In ordered logic programming [5], CR-prolog [6], logic programming with ordered disjunction [7], answer set optimization [8], possibilistic answer set programming [9], preference is handled to evaluate the preferred answer sets by specifying the precedence over the rules or the literals in rules heads.

A logic programming language PrefLog based on an infinite-valued logic has been conceived in [11] to support operators for expressing preferences. Despite the infinite-valued truth domain, it can be defined a terminating bottom-up proof procedure for implementing a significant fragment of the language. For continuous operators, a least Herbrand model is guaranteed to exist.

In [12], it is proposed a logic programming paradigm to combine non-monotonic reasoning with epistemic preferential reasoning. In this proposal, the relation of preferences between atoms can occur in the body of the rules and can be employed to possibly generate new models.

An approach closer in spirit to ours is [4], where the authors introduced a framework of prioritised logic programming to represent priority information explicitly in a program. Differently of us, however, they restrain the preference relation to literals only, whereas we have defined the preference relation over sets of literals. As consequence, in order to express in a \(\textit{PLP}\) \((P, \varPhi )\) the complex forms of preferences expounded in Sect. 4, they have to change the program P with the introduction of new atoms as well as the set \(\varPhi \) of priorities. Furthermore, they defined a unique semantics to determine the preferred answer sets. In contradistinction, we introduced 32 different criteria (semantics) to establish preference between partial stable models (which allow defining 32 different ways of selecting the preferred answer sets). In this sense, our work offers a more comprehensive and systematic treatment to deal with preferences in logic programming.

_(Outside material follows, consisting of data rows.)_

/-- Settles O25: alone, INIT ends as the handshake keeps it, and each part of it that fails reports its error. -/
theorem initOutcomes : Obligations.InitOutcomes := by
  constructor
  · intro s proto rate mv verbose delayed ho ha hu
    obtain ⟨t, ht, hheld | hready | ⟨e, he, hop, hseq, hident, herr⟩⟩ := exec_reqInit_outcome (proto := proto)
      (verbose := verbose) (delayed := delayed) ho ha hu
    · exact ⟨t, ht, .inl hheld⟩
    · exact ⟨t, ht, .inr (.inl hready)⟩
    · refine ⟨t, ht, .inr (.inr ⟨hop, hseq, ?_⟩)⟩
      rw [herr]
      cases he with
      | @line kind cause hk hcause =>
        refine ⟨rfl, rfl, hident, cause, rfl, ?_, ?_⟩
        · obtain rfl | rfl := hcause <;> simp [wrapError]
        · obtain rfl | ⟨rfl, hv⟩ := hk
          · exact .inl ⟨rfl, hcause.imp id .inl⟩
          · refine .inr ⟨rfl, Option.some.inj hv, ?_⟩
            obtain rfl | rfl := hcause <;> decide
      | @codec cause hv hcause =>
        refine ⟨rfl, rfl, hident, cause, rfl, ?_, .inr ⟨rfl, Option.some.inj hv, ?_⟩⟩
        · obtain rfl | rfl | rfl := hcause <;> simp [wrapError]
        · obtain rfl | rfl | rfl := hcause <;> decide
      | baudSet b hv => exact ⟨rfl, rfl, hident, _, rfl, by simp [wrapError], .inr ⟨rfl, Option.some.inj hv, by simp⟩⟩
      | modeSet b hv => exact ⟨rfl, rfl, hident, _, rfl, by simp [wrapError], .inl ⟨rfl, .inr (.inr ⟨rfl, Option.some.inj hv⟩)⟩⟩
  · intro s f rest proto rate mv verbose n delayed code b x y r0 r1 ho hc hopen hf hcode hmv hr
    have ha : rateOk rate mv s = true := by simp [rateOk, hcode, Config.voltageMax, hmv]
    let opened := (started (.reqInit proto rate mv delayed verbose) s).openSession proto
    have hclear (ticks : List Tick) : (opened.stepsDone ticks).lineClear := ⟨hopen, rfl, hc⟩
    have hsteps {v : Variant} (hv : s.params.variantOf proto = v) (ticks : List Tick) (hs : s.script = linesTicks ++ ticks) {e : Err}
        (h : FailsIdle (lastSteps v) (opened.stepsDone ticks) e rest) : FailsIdle initSteps opened e rest :=
      initSteps_fails hc hopen rfl hr (congrArg some hv) hs h
    have hmode (hn : ¬ (r0 = Config.ack ∧ r1 = Config.ack)) := modeSetStep_rejected (rest := rest)
      (hclear (rawTicks s.params f [s.params.g10ModeSet] [r0, r1] ++ rest)) hf hn rfl
    have hfails {e : Err} := exec_reqInit_fails (e := e) (proto := proto) (verbose := verbose) (delayed := delayed) (rest := rest) ho ha hc
    refine ⟨fun hn hs => hfails (initSteps_io hc hopen rfl hr hn (hs.trans (by simp))), fun hv => ⟨fun he hs => ?_, fun hs => ?_,
      fun hb hs => ?_, fun hs => ?_⟩, fun hv => ⟨fun h0 hs => ?_, fun h0 h1 hs => ?_⟩⟩
    · exact hfails (hsteps hv ([quiet, quiet] ++ rest) (by simpa using hs)
        (syncStep_timeout (hclear _) he rfl).bind)
    · exact hfails (hsteps hv (sendTicks s.params (f [s.params.syncByte]) [] ++ { fail := true } :: rest) (by simpa using hs)
        (syncStep_io (hclear _) hf rfl).bind)
    · exact hfails (hsteps hv (sendTicks s.params (f [s.params.syncByte]) [] ++ quiet ::
        (commandTicks s.params f .baudSet [code, voltageByte mv] [b, x, y] ++ rest)) (by simpa [voltageByte] using hs)
        (lastSteps_stepFour (hclear _) hf rfl
          (stepFour_rejected (by exact ⟨hopen, rfl, hc⟩) hf hb rfl rfl hcode rfl)))
    · exact hfails (hsteps hv (sendTicks s.params (f [s.params.syncByte]) [] ++ quiet ::
        (commandTicks s.params f .baudSet [code, voltageByte mv] [Config.ack, x, y] ++ { fail := true } :: rest))
        (by simpa [voltageByte] using hs)
        (lastSteps_stepFour (hclear _) hf rfl
          (stepFour_io (by exact ⟨hopen, rfl, hc⟩) hf rfl rfl hcode rfl)))
    · have h := hmode fun h => h0 h.1
      rw [if_neg h0] at h
      exact hfails (hsteps hv _ (by simpa using hs) h)
    · have h := hmode fun h => h1 h.2
      rw [if_pos h0] at h
      exact hfails (hsteps hv _ (by simpa using hs) h)

end Sys2Proof.Machine
end

section
/-! PROOF. What each instruction leaves unchanged: every register and every setting of the Transport that `Instr.parts` does not
name, and what no instruction writes at all (R18, R19, R26 to R34, R96 to R105, R123). -/

namespace Sys2Proof.Machine

variable {i : Instr} {s s₀ s₁ t u : State} {I J : State → Prop} {E : Stop → State → Prop}

/-! ## The frame of an instruction -/

/-- `t` agrees with `s` but for the line, the error registers and `OP`, and for the parts that `i` may write. -/
structure Frame (i : Instr) (s t : State) : Prop where
  params : t.params = s.params
  code : t.code = s.code
  data : t.data = s.data
  readyIn : t.readyIn = s.readyIn
  inputs : t.inputs = s.inputs
  view : t.view = s.view
  seq : i.mayWrite .seq = false → t.seqr.seq = s.seqr.seq
  proto : i.mayWrite .session = false → t.seqr.proto = s.seqr.proto
  variant : i.mayWrite .session = false → t.seqr.variant = s.seqr.variant
  blockSz : i.mayWrite .session = false → t.seqr.blockSz = s.seqr.blockSz
  linkBaud : i.mayWrite .linkBaud = false → t.seqr.linkBaud = s.seqr.linkBaud
  lineReset : i.mayWrite .lineReset = false → t.seqr.lineReset = s.seqr.lineReset
  lineClock : i.mayWrite .lineClock = false → t.seqr.lineClock = s.seqr.lineClock
  ident : i.mayWrite .identity = false → t.ident = s.ident
  baud : i.mayWrite .modes = false → t.baud = s.baud
  notBlank : i.mayWrite .notBlank = false → t.result.notBlank = s.result.notBlank
  cksum : i.mayWrite .cksum = false → t.result.cksum16 = s.result.cksum16
  status : i.mayWrite .status = false → t.result.lastStatus = s.result.lastStatus
  block : i.mayWrite .block = false → { t.blk with fidx := none } = { s.blk with fidx := none }
  fidx : i.mayWrite .frame = false → t.blk.fidx = s.blk.fidx
  g10 : i.mayWrite .image = false → t.g10 = s.g10
  targetBaud : i.mayWrite .baudArgs = false → t.args.targetBaud = s.args.targetBaud
  voltageMv : i.mayWrite .baudArgs = false → t.args.voltageMv = s.args.voltageMv
  delayed : i.mayWrite .otherArgs = false → t.args.delayedStart = s.args.delayedStart
  protoIn : i.mayWrite .otherArgs = false → t.args.protoIn = s.args.protoIn
  verbose : i.mayWrite .otherArgs = false → t.args.verbose = s.args.verbose
  rate : i.mayWrite .rate = false → t.line.rate = s.line.rate
  parity : i.mayWrite .parity = false → t.line.parity = s.line.parity
  resetLine : i.mayWrite .resetLine = false → t.line.reset = s.line.reset
  clockLine : i.mayWrite .clockLine = false → t.line.clock = s.line.clock
  wiring : i.mayWrite .wiring = false → t.line.wiring = s.line.wiring

theorem Frame.refl (i : Instr) (s : State) : Frame i s s := by constructor <;> intros <;> rfl

/-- The value of a part: the new one where the instruction may write it. -/
def Instr.part {α : Type} (i : Instr) (p : Part) (new old : α) : α := if i.mayWrite p then new else old

theorem eq_part {α : Type} {p : Part} {new old : α} (h : i.mayWrite p = false → new = old) : new = Instr.part i p new old := by
  unfold Instr.part
  split
  · rfl
  · next hn => exact h (by simpa using hn)

theorem Frame.seqr_eq (h : Frame i s t) : t.seqr =
    { seq := Instr.part i .seq t.seqr.seq s.seqr.seq, op := t.seqr.op
      proto := Instr.part i .session t.seqr.proto s.seqr.proto
      variant := Instr.part i .session t.seqr.variant s.seqr.variant
      blockSz := Instr.part i .session t.seqr.blockSz s.seqr.blockSz
      linkBaud := Instr.part i .linkBaud t.seqr.linkBaud s.seqr.linkBaud
      lineReset := Instr.part i .lineReset t.seqr.lineReset s.seqr.lineReset
      lineClock := Instr.part i .lineClock t.seqr.lineClock s.seqr.lineClock } := by
  rw [← eq_part h.seq, ← eq_part h.proto, ← eq_part h.variant, ← eq_part h.blockSz, ← eq_part h.linkBaud,
    ← eq_part h.lineReset, ← eq_part h.lineClock]

theorem Frame.result_eq (h : Frame i s t) : t.result =
    { notBlank := Instr.part i .notBlank t.result.notBlank s.result.notBlank
      cksum16 := Instr.part i .cksum t.result.cksum16 s.result.cksum16
      lastStatus := Instr.part i .status t.result.lastStatus s.result.lastStatus } := by
  rw [← eq_part h.notBlank, ← eq_part h.cksum, ← eq_part h.status]

theorem Frame.blk_eq (h : Frame i s t) :
    t.blk = { Instr.part i .block t.blk s.blk with fidx := Instr.part i .frame t.blk.fidx s.blk.fidx } := by
  rw [← eq_part h.fidx]
  unfold Instr.part
  split
  · rfl
  · next hn => exact congrArg (fun b : BlockRegs => { b with fidx := t.blk.fidx }) (h.block (by simpa using hn))

theorem Frame.args_eq (h : Frame i s t) : t.args =
    { targetBaud := Instr.part i .baudArgs t.args.targetBaud s.args.targetBaud
      voltageMv := Instr.part i .baudArgs t.args.voltageMv s.args.voltageMv
      delayedStart := Instr.part i .otherArgs t.args.delayedStart s.args.delayedStart
      protoIn := Instr.part i .otherArgs t.args.protoIn s.args.protoIn
      verbose := Instr.part i .otherArgs t.args.verbose s.args.verbose } := by
  rw [← eq_part h.targetBaud, ← eq_part h.voltageMv, ← eq_part h.delayed, ← eq_part h.protoIn, ← eq_part h.verbose]

theorem Frame.line_eq (h : Frame i s t) : t.line =
    { isOpen := t.line.isOpen, rxq := t.line.rxq
      rate := Instr.part i .rate t.line.rate s.line.rate
      parity := Instr.part i .parity t.line.parity s.line.parity
      reset := Instr.part i .resetLine t.line.reset s.line.reset
      clock := Instr.part i .clockLine t.line.clock s.line.clock
      wiring := Instr.part i .wiring t.line.wiring s.line.wiring } := by
  rw [← eq_part h.rate, ← eq_part h.parity, ← eq_part h.resetLine, ← eq_part h.clockLine, ← eq_part h.wiring]

/-- A state in the frame, written out. -/
def Instr.framed (i : Instr) (s t : State) : State :=
  { s.lineOf t with
    seqr :=
      { seq := Instr.part i .seq t.seqr.seq s.seqr.seq, op := t.seqr.op
        proto := Instr.part i .session t.seqr.proto s.seqr.proto
        variant := Instr.part i .session t.seqr.variant s.seqr.variant
        blockSz := Instr.part i .session t.seqr.blockSz s.seqr.blockSz
        linkBaud := Instr.part i .linkBaud t.seqr.linkBaud s.seqr.linkBaud
        lineReset := Instr.part i .lineReset t.seqr.lineReset s.seqr.lineReset
        lineClock := Instr.part i .lineClock t.seqr.lineClock s.seqr.lineClock }
    ident := Instr.part i .identity t.ident s.ident
    baud := Instr.part i .modes t.baud s.baud
    result :=
      { notBlank := Instr.part i .notBlank t.result.notBlank s.result.notBlank
        cksum16 := Instr.part i .cksum t.result.cksum16 s.result.cksum16
        lastStatus := Instr.part i .status t.result.lastStatus s.result.lastStatus }
    blk := { Instr.part i .block t.blk s.blk with fidx := Instr.part i .frame t.blk.fidx s.blk.fidx }
    g10 := Instr.part i .image t.g10 s.g10
    args :=
      { targetBaud := Instr.part i .baudArgs t.args.targetBaud s.args.targetBaud
        voltageMv := Instr.part i .baudArgs t.args.voltageMv s.args.voltageMv
        delayedStart := Instr.part i .otherArgs t.args.delayedStart s.args.delayedStart
        protoIn := Instr.part i .otherArgs t.args.protoIn s.args.protoIn
        verbose := Instr.part i .otherArgs t.args.verbose s.args.verbose }
    line :=
      { isOpen := t.line.isOpen, rxq := t.line.rxq
        rate := Instr.part i .rate t.line.rate s.line.rate
        parity := Instr.part i .parity t.line.parity s.line.parity
        reset := Instr.part i .resetLine t.line.reset s.line.reset
        clock := Instr.part i .clockLine t.line.clock s.line.clock
        wiring := Instr.part i .wiring t.line.wiring s.line.wiring } }

theorem Frame.eq_framed (h : Frame i s t) : t = Instr.framed i s t := by
  unfold Instr.framed State.lineOf
  rw [← h.seqr_eq, ← h.result_eq, ← h.blk_eq, ← h.args_eq, ← h.line_eq, ← eq_part h.ident, ← eq_part h.baud, ← eq_part h.g10,
    ← h.params, ← h.code, ← h.data, ← h.readyIn, ← h.inputs, ← h.view]

/-! ## Every write is in the frame -/

/-- A rule keeps the frame, and the session it runs in. -/
structure Framing (i : Instr) (s s₀ t : State) : Prop where
  steady : Steady s₀ t
  frame : Frame i s t

/-- However a rule stops, but by an Engine reset, the frame is kept. -/
def FrameStop (i : Instr) (s : State) : Stop → State → Prop
  | .raised _, t | .held, t => Frame i s t
  | .reset, _ | .faulted _, _ => True

theorem not_unwritten {p : Part} {q : Prop} (h : i.mayWrite p = true) (hn : i.mayWrite p = false) : q := by
  rw [h] at hn
  cases hn

theorem Frame.passed (h : Frame i s t) : Frame i s t.passed := by
  rw [passed_eq]
  exact { h with }

theorem Framing.passed (h : Framing i s s₀ t) : Framing i s s₀ t.passed := ⟨h.steady.passed, h.frame.passed⟩

theorem Frame.seqTo (hp : i.mayWrite .seq = true) (h : Frame i s t) (q : SeqState) : Frame i s (t.setSeq q) :=
  { h with seq := not_unwritten hp }

theorem framing_onLine (i : Instr) (s s₀ : State) : OnLine s₀.params (Framing i s s₀) (FrameStop i s) where
  params _ ht := ht.steady.params
  script _ ht := ⟨{ ht.steady with }, { ht.frame with }⟩
  passed _ ht := ht.passed
  queue _ _ _ ht := ⟨{ ht.steady with }, { ht.frame with }⟩
  log _ _ _ ht := ⟨{ ht.steady with }, { ht.frame with }⟩
  sent _ _ _ ht := ⟨{ ht.steady with }, { ht.frame with }⟩
  reset _ _ _ := trivial
  io _ ht := ht.frame
  short _ _ _ ht := { ht.frame with }
  timeout _ ht := ht.frame
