-- ==== Sys2Proof/Machine/DischargeTracker.lean ====
section
/-! DEFINITION. The Discharge Tracker (chapter 6), and the emission of a DOSE report (R60, R166). -/

namespace Sys2Proof.Machine

/-- "due = (revolution × CPR + count + G) mod (65536 × CPR)" (R119). -/
def dueAt (cpr gate : Nat) (p : Pos) : Nat := (p.rev * cpr + p.count + gate) % (65536 * cpr)

/-- "inserted after every entry whose due position is reached at the new entry's due position, and before the first
entry whose due position is not" (R121); where the two disagree, before the first that is not
(notes/assumptions/31.md). -/
def insertEntry (cpr : Nat) (e : RejectEntry) : List RejectEntry → List RejectEntry
  | [] => [e]
  | x :: xs => if reached cpr x.due e.due then x :: insertEntry cpr e xs else e :: x :: xs

/-- Verdicts whose bottle is rejected (R119). -/
def Verdict.rejected : Verdict → Bool
  | .good | .empty => false
  | _ => true

/-- The last dose sequence taken from a source (R116). -/
def Discharge.last (d : Discharge) (source : Fin 15) : Option Nat := d.lastSeq[source]

/-- The judgement of R118 is a duplicate. -/
def Discharge.duplicate (d : Discharge) (source : Fin 15) (seq : Nat) : Bool :=
  d.schedule.any (fun e => e.source == source.val && e.seq == seq) || d.last source == some seq

/-- The judgement of R118 is a gap, for a report that is no duplicate. -/
def Discharge.gap (d : Discharge) (source : Fin 15) (seq : Nat) : Bool :=
  match d.last source with
  | some l => seq != (l + 1) % 65536
  | none => false

/-- "The carousel position is present, and the due position is reached at it" (R120). -/
def State.late (s : State) (due : Nat) : Bool :=
  match s.tracker.pos with
  | some p => reached s.tracker.cpr due (absolute s.tracker.cpr p)
  | none => false

/-- The judgements of a report with a due position (R120, R121). -/
def State.schedule (s : State) (e : RejectEntry) : State :=
  if s.late e.due then s.raisePart .rejectLate (some e.station) none
  else if Config.scheduleSize ≤ s.discharge.schedule.length then s.raisePart .rejectFull (some e.station) none
  else
    { s with
      discharge := { s.discharge with schedule := insertEntry s.tracker.cpr e s.discharge.schedule } }

/-- Take a DOSE report into the tracker of a discharge master (R118 to R121). -/
def State.takeDose (s : State) (source : Fin 15) (seq station cycle : Nat) (verdict : Verdict) (pos : Pos) : State :=
  if s.discharge.duplicate source seq then s
  else
    let s := if s.discharge.gap source seq then s.raisePart .rejectGap (some station) none else s
    let s := { s with
      discharge := { s.discharge with lastSeq := s.discharge.lastSeq.set source (some seq) } }
    if verdict.rejected then
      s.schedule
        { source := source, seq := seq, station := station, cycle := cycle, verdict := verdict, pos := pos
          due := dueAt s.tracker.cpr s.discharge.gate pos }
    else s

/-- The entries of a schedule that a position leaves, and how many it removes (R122). -/
def dueSplit (cpr at_ : Nat) : List RejectEntry → Nat × List RejectEntry
  | [] => (0, [])
  | x :: xs => if reached cpr x.due at_ then ((dueSplit cpr at_ xs).1 + 1, (dueSplit cpr at_ xs).2) else (0, x :: xs)

/-- The due test of a new carousel position (R122). -/
def State.dueTest (s : State) (p : Pos) : State :=
  let r := dueSplit s.tracker.cpr (absolute s.tracker.cpr p) s.discharge.schedule
  { s with
    discharge := { s.discharge with
      schedule := r.2
      made := (s.discharge.made + r.1) % 65536
      pulse := if 0 < r.1 then some s.discharge.pulseWidth else s.discharge.pulse } }

/-- Empty the schedule and the source sequence table and stop the pulse (R115, R125). -/
def Discharge.emptied (d : Discharge) : Discharge :=
  { d with schedule := [], lastSeq := Vector.replicate 15 none, pulse := none }

/-! ### Emission -/

/-- The master takes its own DOSE report at its creation (R117). -/
def State.takeOwn (s : State) (d : DoseReport) : State :=
  if h : s.discharge.master ∧ s.management.address < 15 then
    s.takeDose ⟨s.management.address, h.2⟩ d.seq d.station d.record.cycle d.record.verdict d.pos
  else s

/-- A DOSE report is created with the present dose sequence (R163, R166), placed in the queue, and on the discharge
master taken by the tracker; the order of the two is the arbiter's (notes/assumptions/4.md). -/
def State.createDose (s : State) (r : DoseRecord) (station : Nat) (pos : Pos) : State :=
  let prio := s.reports.prioOf .dose
  if prio = 0 then s
  else
    let d : DoseReport := ⟨r, station, pos, s.reports.doseSeq⟩
    let s := { s with reports := { s.reports with doseSeq := (s.reports.doseSeq + 1) % 65536 } }
    let place := fun s : State => { s with reports := s.reports.place ⟨prio, .dose d⟩ }
    if s.arbiter.trackerFirst then place (s.takeOwn d) else (place s).takeOwn d

/-- A head emits its pending record with a discharge position (R60). -/
def State.emit (s : State) (h : HeadId) (pos : Pos) : State :=
  match (s.head h).record with
  | some r => (s.createDose r (s.station h) pos).updHead h fun c => { c with record := none }
  | none => s

end Sys2Proof.Machine
end

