-- ==== Sys2Proof/Machine/Cycle.lean ====
section
/-! DEFINITION. The crossings of Θs, Θd and the infeed (R46, R47, R49, R61). -/

namespace Sys2Proof.Machine

/-- The crossing of Θs (R49). -/
def State.seatWindowEnd (s : State) (h : HeadId) : State :=
  if (s.head h).state = .seating then s.giveUpSeating h .empty none else s

/-- A head found RUNNING at its discharge crossing (R61), whatever the class action; the hold flag is set by a HOLD
(R68), and the part-level effects follow (R132). -/
def State.forcedDischarge (s : State) (h : HeadId) (pos : Pos) : State :=
  let act := (s.record .deadline).action
  let s := s.takeHeadRaise h .deadlineDischarge
  let s := s.pushSnapshot h .deadlineDischarge
  let s := s.updHead h fun c => { c with hold := c.hold || act == .hold }
  let pin := (s.head h).pin
  let s := (s.releasePin h).enterForced h
  let s := s.updHead h fun c => c.withRecord .aborted none pin
  let s := s.emit h pos
  s.afterHeadRaise .deadlineDischarge act

/-- The discharge of a head in DONE or EMPTY_PASS (R61). -/
def State.rideOut (s : State) (h : HeadId) (pos : Pos) : State :=
  let s := s.emit h pos
  if (s.head h).withdraw then s.enterOff h else s.changeState h .idle

/-- The discharge crossing, by state (R61). -/
def State.dischargeCrossing (s : State) (h : HeadId) (pos : Pos) : State :=
  match (s.head h).state with
  | .done | .emptyPass => s.rideOut h pos
  | .aborting | .forced | .lockout => s.emit h pos
  | .seating => (s.seatWindowEnd h).rideOut h pos
  | .running => s.forcedDischarge h pos
  | .idle | .off => s

/-- The cycle fields cleared when a head begins a cycle (R46), with its metering record (R75). -/
def Head.beginCycle (c : Head) : Head :=
  { c.withoutSegment.beginMetering with
    cycle := (c.cycle + 1) % 65536
    segIndex := 0
    lastClosed := none
    arm := none }

/-- The skip reason of R46 that precedes the pin claim, the first that holds. -/
def State.skipReason (s : State) (h : HeadId) : Option SkipReason :=
  if s.startsBarred then some .hold
  else if (s.head h).hold then some .headHold
  else if (s.head h).withdraw then some .withdraw
  else none

/-- An IDLE head skips its cycle (R46). -/
def State.skipCycle (s : State) (h : HeadId) (r : SkipReason) : State :=
  (s.changeState h .emptyPass).updHead h fun c => c.withRecord .skipped (some r) none

/-- The infeed crossing of an IDLE head in PRODUCTION (R46). -/
def State.beginCycle (s : State) (h : HeadId) : State :=
  let s := s.updHead h Head.beginCycle
  match s.skipReason h with
  | some r => s.skipCycle h r
  | none =>
    match s.pinClaim with
    | some (pin, s) => (s.changeState h .seating).updHead h fun c => { c with pin := some pin }
    | none => s.skipCycle h .noProfile

/-- The infeed crossing of a head in ABORTING, FORCED or LOCKOUT in PRODUCTION (R47): a new record begins a metering
cycle (R75), an earlier one is kept. -/
def Head.passInfeed (c : Head) (v : Verdict) : Head :=
  let c := { c with cycle := (c.cycle + 1) % 65536 }
  if c.record.isSome then c else c.beginMetering.withRecord v none none

/-- The infeed crossing proper; the last fault of the cycle is cleared in every mode (R44). -/
def State.atInfeed (s : State) (h : HeadId) : State :=
  let s := s.updHead h fun c => { c with lastFault := none }
  if s.faults.mode = .production then
    match (s.head h).state with
    | .idle => s.beginCycle h
    | .aborting | .forced => s.updHead h fun c => c.passInfeed .skipped
    | .lockout => s.updHead h fun c => c.passInfeed .locked
    | _ => s
  else s

/-- The infeed crossing; a head that missed its Θs or Θd crossing takes both first at this angle (R47). No start test
follows the Θs so taken by a RUNNING head (notes/assumptions/37.md). -/
def State.infeedCrossing (s : State) (h : HeadId) (pos : Pos) : State :=
  match (s.head h).state with
  | .seating | .running | .done | .emptyPass => ((s.seatWindowEnd h).dischargeCrossing h pos).atInfeed h
  | _ => s.atInfeed h

end Sys2Proof.Machine
end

7 Conclusion and Future Works

Prioritised Logic Programs (\(\textit{PLP}\)s) [4] are obtained from Normal Logic Programs (\(\textit{NLP}\)) by including priorities between literals (an atom or its negation). In this paper, we have presented a more general notion of \(\textit{PLP}\) when compared with that version in [4]. Our proposal has two main distinguishing features: a) it encompasses not only priorities between literals (atoms or its negation), but also between sets of literals. As consequence, we can represent compactly complex forms of preference. b) Concerning its semantics, we have provided a comprehensive and systematic mechanism to select the most Preferable Partial Stable Models (\( PPS \) Models). Indeed, by combining well-known criteria found in the literature, we have defined 32 different manners of selecting the \( PPS \) models. As the most important semantics in \(\textit{NLP}\) are based on partial stable models, we are also equipped with 32 different manners of selecting the most preferred models according to them. Besides, we have proved some properties of these \(\textit{PLP}\)s and guaranteed these semantics for \(\textit{PLP}\) generalise their counterparts for \(\textit{NLP}\).

Future directions include investigating computational complexity issues on \(\textit{PLP}\)s and exploiting the consequence of introducing preference on paraconsistent semantics found in logic programming. We also intend to study how to work with dynamic preferences along with the resulting semantics.